Seattle-based Sana Biotechnology is shooting to raise $150 million in its initial public offering, but soon after is expected to see its market value to soar to more than $10 billion, according to leading industry publication BioSpace

That's a pretty hefty valuation for a pharma newcomer that doesn't have a single drug in clinical testing and isn't expected to submit the first of its Investigational New Drug applications until next year. Sana plans to list itself on the Nasdaq under the ticker "SANA."


In its S-1 filing, Sana, founded in 2018, stated its work is based on the idea that engineered cells will transform medicine in the coming years.

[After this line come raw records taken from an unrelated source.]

/-! ### DECODE_FRAME, once its input is in memory -/

section
variable {p u : Bool} {s : State} (hsrc : InMem s.size s.lat.operands.srcAddr.toNat s.lat.operands.srcLen.toNat)
include hsrc

/-- R193: what `deliverPayload` raises, DECODE_FRAME ends in. -/
theorem exec_decodeFrame_raises {r : Raise}
    (h : deliverPayload u s.size s.lat.operands.srcAddr.toNat s.lat.operands.srcLen.toNat
      s.lat.operands.dstAddr.toNat
      (loadStream p (s.mem.readBytes s.lat.operands.srcAddr.toNat s.lat.operands.srcLen.toNat))
      s.lat.operands.cap.toNat s.mem = raise s.mem r) :
    exec (.decodeFrame p u) s = .next (endsInError s r.err r.ovr r.regs) :=
  exec_of_raise (i := .decodeFrame p u) ((decodeFrameCmd_of_inMem s.mem hsrc).trans h)

/-- R127: a stream that decodes to `m`, with room for `m` apart from the input. -/
theorem exec_decodeFrame_delivers {m : Bytes} {len : Nat}
    (hdec : decodeFrame
      (loadStream p (s.mem.readBytes s.lat.operands.srcAddr.toNat s.lat.operands.srcLen.toNat))
      s.lat.operands.cap.toNat = .ok (m, len))
    (hdst : InMem s.size s.lat.operands.dstAddr.toNat len)
    (hapart : ¬ Overlaps s.lat.operands.dstAddr.toNat len s.lat.operands.srcAddr.toNat
      s.lat.operands.srcLen.toNat) :
    exec (.decodeFrame p u) s = .next (endsInSuccess s (s.mem.writeBytes s.lat.operands.dstAddr.toNat m)
      (utf8Warning u m) { result := BitVec.ofNat 64 len, declLen := BitVec.ofNat 64 len }) :=
  exec_of_finish (i := .decodeFrame p u)
    ((decodeFrameCmd_of_inMem s.mem hsrc).trans (deliverPayload_ok s.mem hdec hdst hapart))

end

/-- R125, R118: an unpacked frame in memory decodes to the bytes regrouped from the bits after its header. -/
theorem decodeFrame_lsbPlane_readBytes {mem : Memory} {a n cap len : Nat}
    (hdecl : headerValue (lsbPlane (mem.readBytes a 32)) = len) (hcap : len ≤ cap) (hfits : 32 + 8 * len ≤ n) :
    decodeFrame (lsbPlane (mem.readBytes a n)) cap =
      .ok (regroup (lsbPlane (mem.readBytes (a + 32) (8 * len))), len) := by
  have hbytes : mem.readBytes a n = mem.readBytes a 32 ++
      (mem.readBytes (a + 32) (8 * len) ++ mem.readBytes (a + 32 + 8 * len) (n - 32 - 8 * len)) := by
    rw [← Memory.readBytes_add, ← Memory.readBytes_add]
    congr 1
    omega
  rw [hbytes, lsbPlane_append, lsbPlane_append, decodeFrame_append _ cap (by simp) (by simp [hdecl]), hdecl,
    if_neg (Nat.not_lt.2 hcap)]

end Sys2Proof.Machine

open Sys2Proof Sys2Proof.Machine Sys2Proof.Safety

/-- Settles O43: past its checks the command stores the frame's stream. -/
theorem encodeFrameSucceeds : Obligations.EncodeFrameSucceeds := by
  unfold Obligations.EncodeFrameSucceeds
  intro p s a ml d outlen m hlen hmsg hdst hapart
  have hstored := storeStream_frame p m
  rw [Memory.length_readBytes] at hstored
  rw [← hstored]
  exact exec_of_finish (i := .encodeFrame p) (encodeFrameCmd_ok hlen hmsg hdst hapart)

/-- Settles O46: the source bytes are header, payload and rest, and the bits of the payload are regrouped. -/
theorem decodeUnpackedSucceeds : Obligations.DecodeUnpackedSucceeds := by
  unfold Obligations.DecodeUnpackedSucceeds
  intro u s src n d len m hsrc hcap hfits hdst hapart
  exact exec_decodeFrame_delivers hsrc (decodeFrame_lsbPlane_readBytes rfl hcap hfits) hdst hapart

/-- Settles O47: the input's range, the decoder's three tests, then the payload's range and overlap. -/
theorem decodeFrameErrors : Obligations.DecodeFrameErrors := by
  unfold Obligations.DecodeFrameErrors
  intro p u s src n d cap t len info ends
  refine ⟨fun hsrc => ?_, fun hsrc hshort => ?_, fun hsrc hhead hcap => ?_, fun hsrc hhead hcap hrun => ?_,
    fun hsrc hfits hcap hdst => ?_, fun hsrc hfits hcap hdst hover => ?_⟩
  · exact exec_of_raise (i := .decodeFrame p u) (decodeFrameCmd_range s.mem hsrc)
  · exact exec_decodeFrame_raises hsrc (deliverPayload_error s.mem (decodeFrame_short hshort))
  · exact exec_decodeFrame_raises hsrc (deliverPayload_error s.mem (decodeFrame_overCap hhead hcap))
  · exact exec_decodeFrame_raises hsrc (deliverPayload_error s.mem (decodeFrame_overrun hhead hcap hrun))
  · exact exec_decodeFrame_raises hsrc (deliverPayload_range s.mem (decodeFrame_fits hcap hfits) hdst)
  · exact exec_decodeFrame_raises hsrc (deliverPayload_overlap s.mem (decodeFrame_fits hcap hfits) hdst hover)

/-- Settles O48: the decoder's input is what the encoder stored, which loads as the frame's stream. -/
theorem frameRoundTripOnMemory : Obligations.FrameRoundTripOnMemory := by
  unfold Obligations.FrameRoundTripOnMemory
  intro p u s t s' a ml henc hok hmem hsize hsrc hn hcap hdst hapart
  obtain ⟨hlen, hout, rfl⟩ := exec_encodeFrame_ok henc hok
  have hm : (s.mem.readBytes a ml).length = ml := Memory.length_readBytes s.mem a ml
  have hinput : s'.lat.operands.srcLen.toNat = streamLength p ml :=
    (congrArg BitVec.toNat hn).trans (toNat_ofNat_of_lt (streamLength_lt hlen))
  have hraw : s'.mem.readBytes s'.lat.operands.srcAddr.toNat s'.lat.operands.srcLen.toNat =
      storeStream p (expand (frame (s.mem.readBytes a ml))) := by
    have hstored := length_storeStream p (s.mem.readBytes a ml)
    rw [hm] at hstored
    rw [hmem, hsrc, hinput, ← hstored]
    exact Memory.readBytes_writeBytes _ _ _
  have hdec : decodeFrame (loadStream p (s'.mem.readBytes s'.lat.operands.srcAddr.toNat
      s'.lat.operands.srcLen.toNat)) s'.lat.operands.cap.toNat = .ok (s.mem.readBytes a ml, ml) := by
    have hround := decodeFrame_expand_frame [] (hm.trans_lt hlen) (hm.trans_le hcap)
    rw [List.append_nil, hm] at hround
    rw [hraw, loadStream_storeStream p (by rw [length_expand]; omega), hround]
  have hsize' : s'.size = s.size := congrArg Fin.val hsize
  have hin : InMem s'.size s'.lat.operands.srcAddr.toNat s'.lat.operands.srcLen.toNat := by
    rwa [hsize', hsrc, hinput]
  refine ⟨_, exec_decodeFrame_delivers hin hdec (by rwa [hsize']) hapart, rfl, ?_, ?_⟩
  · exact (BitVec.ofNat_toNat ..).trans (BitVec.setWidth_eq _)
  · have hback := Memory.readBytes_writeBytes s'.mem s'.lat.operands.dstAddr.toNat (s.mem.readBytes a ml)
    rwa [hm] at hback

The company hopes to "control or modify any gene in the body, to replace any cell that is damaged or missing, and to markedly improve access to cellular and gene-based medicines." Its focus is disease areas such as oncology, diabetes, central nervous system disorders, cardiovascular diseases and genetic disorders.

The company's mammoth valuation is not so outlandish given, according to FierceBiotech, it raised a titanic $700 million last summer from some of the biggest names in venture funding such as Arch Venture Partners, Flagship Pioneering, the Canada Pension Plan Investment Board and Bezos Expeditions, among others.

Last year, Sana licensed technology from Harvard University to speed efforts to develop off-the-shelf cell therapies, its main pipeline focus. The goal is to genetically modify and differentiate stem cells to create cell therapies that are hidden from the immune system. The company's big challenge is to find ways to stop the immune system from rejecting the cells as foreign.

Sana's founder and CEO is Dr. Steve Harr, formerly chief financial officer of Juno Therapeutics Inc., where he helped build the company's CAR-T cell therapy program before Juno's acquisition by Celgene, which itself was later purchased by Bristol-Myers Squibb Co. (NYSE:BMY).

GeekWire reported that Harr said Sano is taking a different approach than many other biotechs, who sell solutions in search of problems. He said that method is akin to someone showing up with a tiny screwdriver and looking for a loose screw to fix. He sees Sana more as a toolbox that can help build the right medicine for the right patient.

In October, Sana acquired Oscine, which concentrates on developing curative and disease-modifying cell therapies for brain and central nervous system disorders.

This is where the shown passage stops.